4. According to claim 1The text classification method based on BERT and improved LSTM is characterized in that LSTM units of the improved LSTM network comprise a contribution gate, a forgetting gate, an input gate and an output gate, and the contribution gate is based on the cell state c at the last moment_t-1Hidden state h_t-1And the input information of the current time to generate and input vector x_tAttention vector a with the same dimension_tAttention vector a_tAnd x_tCombining to obtain optimized input vector x_t', as inputs to a forgetting gate, an input gate, and an output gate;

a_t＝σ_a(W_ax_t+U_ah_t-1+M_ac_t-1+b_a)

forget the door:

f_t＝σ_g(W_fx_t'+b_f)

an input gate:

i_t＝σ_g(W_ix_t'+b_i)

an output gate:

o_t＝σ_g(W_ox_t'+b_o)

cell state:

hidden state:

wherein h is_tHidden state at the current time t, c_tIs the cellular state at the present time t, W_a、U_a、M_a、W_f、W_i、W_o、W_cAre respectively a weight matrix, b_a、b_f、b_i、b_o、b_cAre respectively deviation terms; sigma_a、σ_g、σ_c、σ_hRespectively, an activation function;

representing an element-by-element dot product operation.
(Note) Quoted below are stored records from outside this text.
-- ==== Sys2Proof/Machine/Operands.lean ====
section
/-! DEFINITION. The elements a command names by a small index (spec/20_memory.md R61, R63) and the records that reads return
(spec/30_encoding.md R89, R90). An index out of range gives none: the command then answers ERR_INDEX or ERR_RANGE. -/

namespace Sys2Proof.Machine

/-- CH[i] (R61: indices 0..5). -/
def Block.channel? (b : Block) (i : BitVec 3) : Option Channel := b.ch[i.toNat]?

/-- EVQ[k] or SHQ[k] (R61, R139: indices 0..6, `s = false` the active queue). -/
def Block.entry? (b : Block) (s : Bool) (k : BitVec 3) : Option Entry :=
  (if s then b.shq else b.evq)[k.toNat]?

/-- Entry `k` of a queue; the all-zero entry where there is no such place (R61 gives a queue the indices 0..6). -/
def entryAt (q : Vector Entry 7) (k : Nat) : Entry := q[k]?.getD Entry.zero

/-- The channel record (R89). -/
def channelRecord (c : Channel) : Data :=
  placeBit 28 22 c.valid ||| place 28 20 c.port ||| place 28 17 c.pin ||| placeBit 28 16 c.rest ||| place 28 0 c.pw

/-- The event record (R90). -/
def eventRecord (e : Entry) : Data :=
  placeBit 28 22 e.wrap ||| place 28 20 e.port ||| place 28 17 e.pin ||| placeBit 28 16 e.level ||| place 28 0 e.tick

/-- The record of a port (R91, R204: data bits [7:0]). -/
def portRecord (v : PortBits) : Data := place 28 0 v

/-- The register a number names (R66): 9..15 are reserved. -/
def regName? (r : BitVec 4) : Option RegName :=
  match r.toNat with
  | 0 => some .status
  | 1 => some .cnt
  | 2 => some .ocr
  | 3 => some .fbase
  | 4 => some .frame
  | 5 => some .schedPos
  | 6 => some .ovr
  | 7 => some .now
  | 8 => some .vmask
  | _ => none

/-- The number of a register (R66). -/
def regNumber : RegName → BitVec 4
  | .status => 0 | .cnt => 1 | .ocr => 2 | .fbase => 3 | .frame => 4
  | .schedPos => 5 | .ovr => 6 | .now => 7 | .vmask => 8

end Sys2Proof.Machine
end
5. The BERT and LSTM based text classification method according to any of claims 1-4, wherein step 5 uses softmax layer to perform probability classification on the step 4 reduced-dimension feature vector, and outputs a probability prediction vector P ═ { P ═ P { (m }₁,p₂,...,p_C}，p_iI 1,2, C denotes the probability that the text belongs to a particular class, C being the total number of classes; p with the maximum probability value_iThe corresponding classification is determined as the category of the text.